Di Gugliemo Syndrome (Acute Erythremic Myelosis)
D. S. Kang1, S. M. Kim1, K. S. Lee1, H. J. Chang1, T. W. Kim1, C. I. Suh2, S. I. Kim3
1Dept, of Pediatrics, College of Medicine, Chung Nam University
2Dept, of Clinical Laboratory, College of Medicine, Chung Nam University
3Dept, of Clinical Laboratory College of Medicine, Seoul National University
Di Guglielmo 症候群 (Acute Erythremic Myelosis)

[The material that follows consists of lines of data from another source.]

-- ==== Sys2Proof/Machine/Sync.lean ====
section
/-!
DEFINITION. Fences, waits, counters, named barriers, `pckpt`, and the events that end a stop
(R44, R46, R73, R154, R175 to R183, R217, R252).
-/

namespace Sys2Proof.Machine

/-! ### Fences and waits -/

/-- `fence` (R154, R175): nothing later issues until its condition holds. -/
def execFence (sc : BitVec 3) (s : State) : Host.Outcome State Fault Refusal :=
  begin_ s [] fun wi =>
    let n := s.ops.length
    advance (s.modWave wi fun w => { w with holds := .fence sc.toNat n :: w.holds }) wi

/-- `pfence` (R154, R181): its earlier stores are first appended; then nothing later issues until the writes it covers
are durable. -/
def execPfence (sc : BitVec 3) (s : State) : Host.Outcome State Fault Refusal :=
  begin_ s [] fun wi =>
    if (s.issuedBefore wi s.ops.length).any fun a => a.kind.isStore && a.kind != .start && !a.isOver then stall s wi
    else
      let n := s.ops.length
      let q := s.appends
      advance (s.modWave wi fun w => { w with holds := .pfence sc.toNat n q :: w.holds }) wi

/-- Every named counter is at or below its limit; one at or above its depth places no condition (R73). -/
def Wave.queuesAt (w : Wave) (ql qs qx qt : Nat) : Bool :=
  (24 ≤ ql || w.ql ≤ ql) && (16 ≤ qs || w.qs ≤ qs) && (8 ≤ qx || w.qx ≤ qx) && (4 ≤ qt || w.qt ≤ qt)

/-- `wait` (R73, R176). -/
def execWait (ql qs : BitVec 5) (qx : BitVec 4) (qt : BitVec 3) (s : State) : Host.Outcome State Fault Refusal :=
  begin_ s [] fun wi =>
    if (s.wave wi).queuesAt ql.toNat qs.toNat qx.toNat qt.toNat then advance s wi
    else s.modWave wi fun w => { w with stop := .wait ql.toNat qs.toNat qx.toNat qt.toNat, issued := false }

/-- A stop ends: the wave goes on after the instruction that stopped it. DEDUCED, log 23. -/
def wake (s : State) (wi : Nat) : State :=
  traceWake ((advance s wi).modWave wi fun w => { w with stop := .run }) wi

/-- WAIT ends once its counters are low enough; PARK on an absent line ends once the line is present (R24). -/
def retest (s : State) (wi : Nat) : State :=
  match (s.wave wi).stop with
  | .wait ql qs qx qt => if (s.wave wi).queuesAt ql qs qx qt then wake s wi else s
  | .line a => if s.allPresent a || (s.acc a).st != .queued then
      traceWake (s.modWave wi fun w => { w with stop := .run }) wi else s
  | _ => s

/-- `waitc` (R141, R146, R154, R158, R177). -/
def execWaitc (a b : BitVec 7) (scope : BitVec 3) (s : State) : Host.Outcome State Fault Refusal :=
  begin_ s [a, b, regFrom b 1] fun wi =>
    let w := s.wave wi
    let word := wordOfInstr (.waitc a b scope)
    let addr := ((w.reg a).lane w.l0).toNat
    let code := match s.memCode wi addr 8 false with
      | some c => some c
      | none => if spaceOf addr == Space.spill then some 9 else none
    match code with
    | some c => issueTrap s wi word .mem c (maskOf (· == w.l0)) [] [(w.l0, addr)]
    | none =>
      let sc := spaceOf addr == Space.scratch && s.inSc (s.waveLaunch wi).vi w.part.die addr
      if sc && !allPerformed (s.issuedBefore wi s.ops.length) then stall s wi
      else if w.softReads [a, b, regFrom b 1] then softTrap s wi word w.pm [a, b, regFrom b 1]
      else
        let target := pairVal ((w.reg b).lane w.l0) ((w.reg (regFrom b 1)).lane w.l0) % 2 ^ 63
        let o : MemOp := { wave := wi, word := word, pc := w.pc, guard := w.guard, mode := w.mode, race := w.race, cls := none
                           acq := some scope.toNat, sc := sc }
        let acc : Acc := { op := s.ops.length, wave := wi, kind := .counter, space := spaceOf addr, width := 8, clk := w.rc
                           gen := (s.waveBlock wi).gen, split := !w.tokens.isEmpty
                           lanes := [{ lane := w.l0, addr := addr }] }
        let ai := s.accs.length
        ({ s with ops := s.ops ++ [o], accs := s.accs ++ [acc] }).modWave wi fun w =>
          { w with stop := .waitc ai target, issued := false }

/-- The counter load of a `waitc` has performed, with this value (R177, R183). DEDUCED, log 54. -/
def counterSeen (s : State) (ai : Nat) (v : Nat) : State :=
  let wi := (s.acc ai).wave
  match (s.wave wi).stop with
  | .waitc a target =>
    if a ≠ ai then s
    else if 2 ^ 63 ≤ v then
      let w := s.wave wi
      let o := s.op (s.acc ai).op
      let addr := ((s.acc ai).lanes.head?.map (·.addr)).getD 0
      takeTrap (s.modAcc ai fun a => { a with st := .dropped }) wi
        { cls := .copy, code := 1, kind := .wait, tpc := w.pc, rpc := w.pc, iword := o.word, guard := o.guard, mode := o.mode
          detail := [v % 2 ^ 32, v / 2 ^ 32, addr] }
    else if target ≤ v then wake (s.modAcc ai fun a => { a with st := .done }) wi
    else s
  | _ => s

/-! ### Named barriers (R178 to R180, R252) -/

def Block.phaseOf (b : Block) (nb : Nat) : Nat := b.phase.getD nb 0

/-- A wave of a block has ended for barriers. -/
def State.endedWave (s : State) (wi : Nat) : Bool := (s.wave wi).ended

/-- The phase that a wave's token records. -/
def Wave.token (w : Wave) (nb : Nat) : Option Nat := w.tokens.lookup nb

/-- Leaving BAR: the acquire of R252 at a generation. -/
def leaveAcquire (s : State) (wi gen : Nat) : State :=
  let b := s.waveBlock wi
  s.modWave wi fun w =>
    let k := b.know.foldl (mergeItem b.handle) ⟨w.know, w.pg, w.lossy⟩
    { w with pg := gen, know := k.know, lossy := k.lossy || b.lossy }

/-- The generation at which a phase of a barrier completed. -/
def Block.genOf (b : Block) (nb phase : Nat) : Nat :=
  ((b.phaseGen.find? fun x => x.1 == nb && x.2.1 == phase).map (·.2.2)).getD b.gen

/-- The phase that a wave waits for has completed. -/
def State.barReady (s : State) (wi nb : Nat) : Bool :=
  match (s.wave wi).token nb with
  | some p => p < (s.waveBlock wi).phaseOf nb
  | none => false

/-- A wave leaves BAR: it clears its token (R179). -/
def leaveBar (s : State) (wi nb : Nat) : State :=
  let p := ((s.wave wi).token nb).getD 0
  let s := leaveAcquire s wi ((s.waveBlock wi).genOf nb p)
  wake (s.modWave wi fun w => { w with tokens := w.tokens.filter fun t => t.1 != nb }) wi

/-- A wave stopped at a barrier leaves it once the phase has completed and it is not halted (R24, R300). -/
def retestBar (s : State) (wi : Nat) : State :=
  match (s.wave wi).stop with
  | .bar nb _ => if s.barReady wi nb && !(s.wave wi).halted then leaveBar s wi nb else s
  | .pckpt =>
    let w := s.wave wi
    match w.ckptDone with
    | some g =>
      if w.halted then s
      else wake ((leaveAcquire s wi g).modWave wi fun w => { w with ckptDone := none, noFlush := true }) wi
    | none => s
  | _ => s

/-- A barrier-phase step ends: every wave of the block halts (R300). -/
def stepEnds (s : State) (blk : Nat) (completed : Option Nat) : State :=
  if (s.block blk).phaseStep then
    let s := (s.block blk).waves.foldl (fun s wi =>
      if (s.wave wi).ended then s else s.modWave wi fun w => { w with halted := true, issued := false }) s
    let s := s.modBlock blk fun b => { b with phaseStep := false }
    match completed with
    | some nb => s.post (.phaseDone blk nb)
    | none => s
  else s

/-- The block's barrier generation advances (R178, R252). -/
def nextGen (s : State) (blk : Nat) : State := s.modBlock blk fun b => { b with gen := (b.gen + 1) % 2 ^ 22 }

/-- Waves of a block that have not ended. -/
def State.living (s : State) (blk : Nat) : List Nat := (s.block blk).waves.filter fun wi => !s.endedWave wi

/-- Complete every phase in which each wave has arrived or ended, and which some wave has arrived in or waits for
(R178). -/
def completePhases (s : State) (blk : Nat) : State :=
  (List.range 32).foldl (fun s nb =>
    let b := s.block blk
    let here := b.arrived.getD nb []
    if !here.isEmpty && (s.living blk).all here.contains then
      let p := b.phaseOf nb
      let s := (nextGen s blk).modBlock blk fun b =>
        { b with phase := b.phase.set nb (p + 1), arrived := b.arrived.set nb [], phaseGen := (nb, p, b.gen) :: b.phaseGen }
      b.waves.foldl retestBar (stepEnds (haloStart s blk nb p) blk (some nb))
    else s) s

/-- Every wave at `pckpt` or ended: the checkpoint may begin (R182). -/
def State.ckptAll (s : State) (blk : Nat) : Bool :=
  let b := s.block blk
  !b.ckpt.isEmpty && (s.living blk).all b.ckpt.contains

/-- SYNC BARDL: every wave that has not ended is in BAR with its arrival counted (R180). A block that waits for its
checkpoint is not deadlocked. -/
def barDeadlock (s : State) (blk : Nat) : State :=
  let live := s.living blk
  let stuck (wi : Nat) : Bool := (s.wave wi).state == .bar && (s.wave wi).arriving.isEmpty && !(s.wave wi).trapDue
  if live.isEmpty || !live.all stuck || s.ckptAll blk then s
  else live.foldl (fun s wi =>
    let w := s.wave wi
    let (nb, i) : Nat × Instr := match w.stop with
      | .bar n false => (n, .meet (BitVec.ofNat 5 n))
      | .bar n true => (n, .await (BitVec.ofNat 5 n))
      | _ => (32, .pckpt)
    takeTrap s wi
      { cls := .sync, code := 2, kind := .wait, tpc := w.pc, rpc := w.pc, iword := wordOfInstr i
        guard := w.stopGuard, mode := w.stopMode, detail := [nb] }) s

/-- After arrivals, endings and departures: completions, then the deadlock check (R178, R180). -/
def barriers (s : State) (blk : Nat) : State :=
  let s := completePhases s blk
  let s := if s.ckptAll blk && (s.block blk).ckptSeq.isNone then
      let q := s.appends
      s.modBlock blk fun b => { b with ckptSeq := some q }
    else s
  barDeadlock s blk

/-- An arrival is made: the token records the phase, and the arrival is counted later (R154, R179). -/
def arriveAt (s : State) (wi nb : Nat) : State :=
  let p := (s.waveBlock wi).phaseOf nb
  let n := s.ops.length
  s.modWave wi fun w => { w with tokens := (nb, p) :: w.tokens, arriving := w.arriving ++ [(nb, n)] }

/-- SYNC BARTWICE or BARWAIT (R180, R183). -/
def barTrap (s : State) (wi : Nat) (i : Instr) (code nb : Nat) : State :=
  issueTrap s wi (wordOfInstr i) .sync code 0 [nb]

/-- `arrive` (R179). -/
def execArrive (nb : BitVec 5) (s : State) : Host.Outcome State Fault Refusal :=
  begin_ s [] fun wi =>
    if ((s.wave wi).token nb.toNat).isSome then barTrap s wi (.arrive nb) 3 nb.toNat
    else advance (arriveAt s wi nb.toNat) wi

/-- Stop at a barrier, and leave it at once where its phase has completed. -/
def waitBar (s : State) (wi nb : Nat) (aw : Bool) : State :=
  let s := s.modWave wi fun w => (w.stopAt (.bar nb aw))
  if s.barReady wi nb then leaveBar s wi nb else barDeadlock s (s.wave wi).blk

/-- `meet` (R179, R180): a wave that a trap took out of BAR waits again with no new arrival. -/
def execMeet (nb : BitVec 5) (s : State) : Host.Outcome State Fault Refusal :=
  begin_ s [] fun wi =>
    if (s.wave wi).taken = some (.bar nb.toNat false) then waitBar s wi nb.toNat false
    else if ((s.wave wi).token nb.toNat).isSome then barTrap s wi (.meet nb) 3 nb.toNat
    else (arriveAt s wi nb.toNat).modWave wi fun w => w.stopAt (.bar nb.toNat false)

/-- `await` (R179, R180). -/
def execAwait (nb : BitVec 5) (s : State) : Host.Outcome State Fault Refusal :=
  begin_ s [] fun wi =>
    if ((s.wave wi).token nb.toNat).isNone then barTrap s wi (.await nb) 4 nb.toNat
    else waitBar s wi nb.toNat true

/-- `pckpt` (R182): the wave enters BAR, and arrives once its queues are empty. -/
def execPckpt (s : State) : Host.Outcome State Fault Refusal :=
  begin_ s [] fun wi =>
    if (s.wave wi).taken = some .pckpt then
      let s := s.modWave wi fun w => w.stopAt .pckpt
      if (s.wave wi).ckptDone.isSome then retestBar s wi else barDeadlock s (s.wave wi).blk
    else
      let n := s.ops.length
      s.modWave wi fun w =>
        { w.stopAt .pckpt with ckptDone := none, arriving := w.arriving ++ [(32, n)] }

/-- An arrival of a wave may be counted: the release condition at BLOCK, and for `pckpt` empty queues (R154, R182). -/
def State.mayArrive (s : State) (wi : Nat) (a : Nat × Nat) : Bool :=
  let w := s.wave wi
  releaseReady 1 (s.issuedBefore wi a.2) && (a.1 != 32 || (w.ql = 0 && w.qs = 0 && w.qx = 0 && w.qt = 0))

/-- ARRIVAL: the first arrival of wave `w` whose condition holds is counted (R154, R178, R252). -/
def execArrival (wi : Nat) (s : State) : Host.Outcome State Fault Refusal :=
  .next (match (s.wave wi).arriving.find? (s.mayArrive wi) with
    | none => s
    | some a =>
      if (s.wave wi).ended || (s.wave wi).saved then s
      else
        let w := s.wave wi
        let s := (s.modBlock w.blk fun b => b.gather w).modWave wi fun w =>
          { w with rc := (w.rc + 1) % 2 ^ 22, arriving := w.arriving.erase a }
        let s := s.modBlock w.blk fun b =>
          if a.1 = 32 then { b with ckpt := b.ckpt ++ [wi] }
          else { b with arrived := b.arrived.set a.1 ((b.arrived.getD a.1 []) ++ [wi]) }
        barriers s w.blk)

/-! ### Events that end a stop -/

/-- SLEEP_ELAPSED (R24, R217). -/
def execSleepElapsed (wi : Nat) (s : State) : Host.Outcome State Fault Refusal :=
  .next (match (s.wave wi).stop with
    | .sleep u => if (s.wave wi).resident && u ≤ s.waveClk wi then wake s wi else s
    | _ => s)

/-- Slots of a partition that are on no list, rising (R44). DEDUCED, log 18. -/
def State.freeSlots (s : State) (p : PartRef) : List Nat :=
  let used := ((s.residents p).map fun i => (s.wave i).slots.map (·.phys)).flatten
  (List.range Config.poolSlots).filter fun x => !used.contains x

/-- Slots reserved, claimed and free (R44). -/
def State.poolFree (s : State) (p : PartRef) : Nat :=
  Config.poolSlots - ((s.residents p).map fun i => (s.wave i).qw).sum

/-- Insert into a list of slots that rises by number. -/
def insertSlot (x : Slot) : List Slot → List Slot
  | [] => [x]
  | y :: ys => if x.phys < y.phys then x :: y :: ys else y :: insertSlot x ys

/-- CLAIM_GRANT: the head claim of a partition is granted when enough is free (R44). -/
def execClaimGrant (p : PartRef) (s : State) : Host.Outcome State Fault Refusal :=
  .next (match (s.part p).claims with
    | [] => s
    | (wi, n) :: rest =>
      if s.poolFree p < n then s
      else
        let new := ((s.freeSlots p).take n).map fun x => (⟨x, none⟩ : Slot)
        wake ((s.modPart p fun x => { x with claims := rest }).modWave wi fun w =>
          { w with qw := w.qw + n, slots := new.foldl (fun l x => insertSlot x l) w.slots }) wi)

/-- A wave counts in the claim-deadlock check as stopped (R46). -/
def Wave.blocked (w : Wave) : Bool := w.state == .claim || w.state == .bar || w.state == .halt || w.state == .trap

/-- CLAIM_DEADLOCK: the check of R46 for one block on one partition. -/
def execClaimDeadlock (p : PartRef) (blk : Nat) (s : State) : Host.Outcome State Fault Refusal :=
  .next (
    let mine := (s.part p).claims.filter fun c => (s.wave c.1).blk == blk
    let least := mine.foldl (fun (acc : Option Nat) c => lowerCode acc c.2) none
    match least with
    | none => s
    | some n =>
      let free := s.poolFree p
      if free < n && ((s.residents p).filter fun i => (s.wave i).blk == blk).all fun i => (s.wave i).blocked then
        let s := s.modPart p fun x => { x with claims := x.claims.filter fun c => (s.wave c.1).blk != blk }
        mine.foldl (fun s c =>
          let w := s.wave c.1
          takeTrap s c.1
            { cls := .sync, code := 1, kind := .wait, tpc := w.pc, rpc := w.pc
              iword := wordOfInstr (.vclaim (BitVec.ofNat 7 c.2)), guard := w.stopGuard, mode := w.stopMode
              detail := [c.2, free] }) s
      else s)

end Sys2Proof.Machine
end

姜達三1, 金相滿1, 李建壽1, 張學鎭1, 金泰雲1, 徐廷翊2, 金相仁3
1忠南大學技 醫科大學 小兒科學敎室
2忠南大學技 醫科大學 臨床病理學敎室
3서울大學校 醫科大學 臨床症理學敎室
Abstract
Two cases of Di Guglielmo syndrome (acute erythremic myelosis) are reported. Case 1, a boy aged 12-year and 2-month, had diarrhea of about one month’s duration. There were marked emaciation, pale conjunctiva faint apical systolic murmur (on physical examination.) C.B.C. showed severe pancytopenia with some .normoblasts in the absence of immature myeloid cells on peripheral blood smear. Bone marrow was slightly hyperplastic with an increase in erythroid cells, some of which were megaloblastic, and large bizzare multinucleated erythroid cells were also noted. Despite of multiple whole blood transfusions and administrations of antibiotics and predn isolone, ' hematemesis and epistaxis occured frequently with persistent high fever until discharge on 10th hospital day. Case 2, a boy aged 3-year and 11-month, had intermittent high fever and watery diarrhea of about 15 days duration. He had pale conjunctiva, moderate hepatosplenomegaly, anemia, thrombocytopenia and mild leukocytosis. Many normoblasts were seen without immature myeloid cells on peripheral blood smear and the bone marrow findings were similar to the case 1. The periodic acid-Schiff reaction of the bone marrow smear was positive. Whole blood transfusions and administrations of antibiotics were done without improvem- ent, and he died on 6th hospital day. A brief review of related literatures is given.